Итак, Ганс Касторп получил выговор. Что он мог возразить? Он молчал, задумчивый, подавленный. В сказанном Сеттембрини была и сдержанность и логика, и все же эти слова в его устах звучали чуждо и неестественно. Эти мысли не были его мыслями, и идея дуэли не ему пришла в голову, он заимствовал ее у террориста Нафты, у этого фанатичного недомерка; это были результаты того, вызванного внутренними импульсами всеобщего плена, в который попал светлый разум Сеттембрини, став их прислужником и орудием.

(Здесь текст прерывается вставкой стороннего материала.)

/-! ## Engines -/

/-- A MOV or TURN in the copy unit (R277 to R280): runs of A's and D's element addresses in index order (address, bytes), A's bytes as
they were at issue, and the bytes D will hold. `stale` says that a source has been written since (R279), here and in the operations
below. -/
structure CopyOp where
  berth : Ix4
  stale : Bool
  src : List (Nat × Nat)
  dst : List (Nat × Nat)
  snap : List Byte
  out : List Byte
  tally : BitVec 4
  inc : BitVec 4
deriving DecidableEq, Repr

/-- The control block of a transfer (R463). -/
structure XferCtl where
  dst : BitVec 16
  dgrid : Byte
  alt : Bool
  urgent : Bool
  nrow : Nat
  ncol : Nat
  raddr : Nat
  rnote : Word
deriving DecidableEq, Repr

/-- A PUT, MPUT or RPUT in the XFER unit (R462 to R464): A's bytes as they were at issue and the runs they lie in. `ctlAt` are the
runs of its control block, `ctl` what is read there at the start, `code` is its RESULT once it has failed, `formed` counts the bytes already in frames; `token` marks its frames. -/
structure XferOp where
  berth : Ix4
  stale : Bool
  func : Nat
  bytes : List Byte
  src : List (Nat × Nat)
  int32 : Bool
  ctlAt : List (Nat × Nat)
  ctl : Option XferCtl
  deadline : Option Nat
  formed : Nat
  code : Option Nat
  token : Nat
  tally : BitVec 4
  inc : BitVec 4
deriving DecidableEq, Repr

/-- Where a retained frame goes first: a cell of a sluice, the harbour ring, or inside the polder (R457, R472, R479). -/
inductive Via where
  | cell (sd : Side) | harbour | inside
deriving DecidableEq, Repr

/-- A frame retained until it is acknowledged (R468): its operation's token, how often it was sent, whether it waits to be sent now, and
the receivers that have not acknowledged it; `at_` is the die time of its last launch. -/
structure TxFrame where
  frame : Frame
  token : Nat
  sends : Nat
  queued : Bool
  via : Via
  waits : List (BitVec 12)
  at_ : Nat
deriving DecidableEq, Repr

/-- A transmit stream (R467): the next SEQ, whether SYNC is still set, and its unacknowledged frames. -/
structure TxStream where
  target : BitVec 12
  tgrid : BitVec 6
  kind : Nat
  next : Word
  sync : Bool
  frames : List TxFrame
deriving DecidableEq, Repr

/-- A receive stream (R468, R470). `due` is the superframe in which a frame last landed and no ACK has covered since; `reject` marks that
ACK, with the reason that it carries (log entry 123). -/
structure RxStream where
  origin : BitVec 12
  ogrid : BitVec 6
  target : BitVec 12
  kind : Nat
  base : Word
  bitmap : BitVec 64
  due : Option Nat
  reject : Option Nat
deriving DecidableEq, Repr

/-- One contribution to a reduce set: source, its stream's SEQ, data. A contribution from the polder itself was passed internally. -/
structure Contribution where
  src : BitVec 12
  seq : Word
  data : List Byte
deriving DecidableEq, Repr

/-- A reduce set (R472): at an aggregator (`final` false) or at the destination. `sent` is the SEQ of its RSUM once that is on its way;
`int32` is the format where a contribution of the polder's own gives it. -/
structure ReduceSet where
  final : Bool
  dst : BitVec 12
  tag : Word
  raddr : Nat
  rnote : Word
  nrow : Nat
  ncol : Nat
  int32 : Option Bool
  tide : Word
  opinfo : Word
  contribs : List Contribution
  sent : Option Word
  born : Nat
deriving DecidableEq, Repr

/-- The Lock and the XFER unit (R457 to R487). -/
structure Lock where
  xfer : List XferOp
  tokens : Nat
  rr : Nat
  tx : List TxStream
  rx : List RxStream
  relayQ : Duo (List Heard)
  sets : List ReduceSet
  harbStalled : Bool
  harbOut : List Frame
  roster : List (BitVec 18)
  groupOk : BitVec 64
deriving DecidableEq, Repr

/-- A request to a remote owner (R363): the entries it asks for, its frame's SEQ, and the pieces of the answer by offset. -/
structure GlWait where
  owner : BitVec 18
  seq : Word
  ents : List Nat
  got : Store (List Byte)
deriving DecidableEq, Repr

/-- A GLEAN operation of a berth (R358). `started` says that the Gleaner has taken it from the berth's queue (R364), `pay` are the payloads
of an update; `rows` are the raw rows and scales by entry, as they arrive; `waits` the requests not yet answered; `epoch` the table's epoch
at the first row read; `fail` the trap that ends it. -/
structure GlOp where
  berth : Ix4
  started : Bool
  func : Nat
  table : Nat
  entries : List (Word × Word)
  bags : List Nat
  pay : List Byte
  dst : List (Nat × Nat)
  dElem : Elem
  rows : Store (List Byte × Word)
  waits : List GlWait
  epoch : Nat
  fail : Option Nat
  span : Bool
  token : Nat
  tally : BitVec 4
  inc : BitVec 4
deriving DecidableEq, Repr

Как, неужели духовное начало, только потому что оно строго, должно неотвратимо приводить к звериности, к тому, чтобы решать спор путем физической борьбы? Ганс Касторп противился такой точке зрения, или делал попытки противиться ей, но с испугом обнаружил, что и он не в силах это сделать. Они тоже в нем жили, эти внутренние импульсы, и обладали большой силой, и он тоже не мог от них освободиться. Угрозой и безысходностью повеяло на него, когда он вспомнил, как Видеман и Зонненшейн катались по полу в бессмысленной зверской схватке, и он с ужасом понял, что в конце концов остается только физическое начало, когти, зубы. Да, да, видимо, нужно драться на дуэли, так можно благодаря рыцарским правилам борьбы сберечь хоть некоторую смягченность первобытных инстинктов. И Ганс Касторп предложил Сеттембрини быть его секундантом.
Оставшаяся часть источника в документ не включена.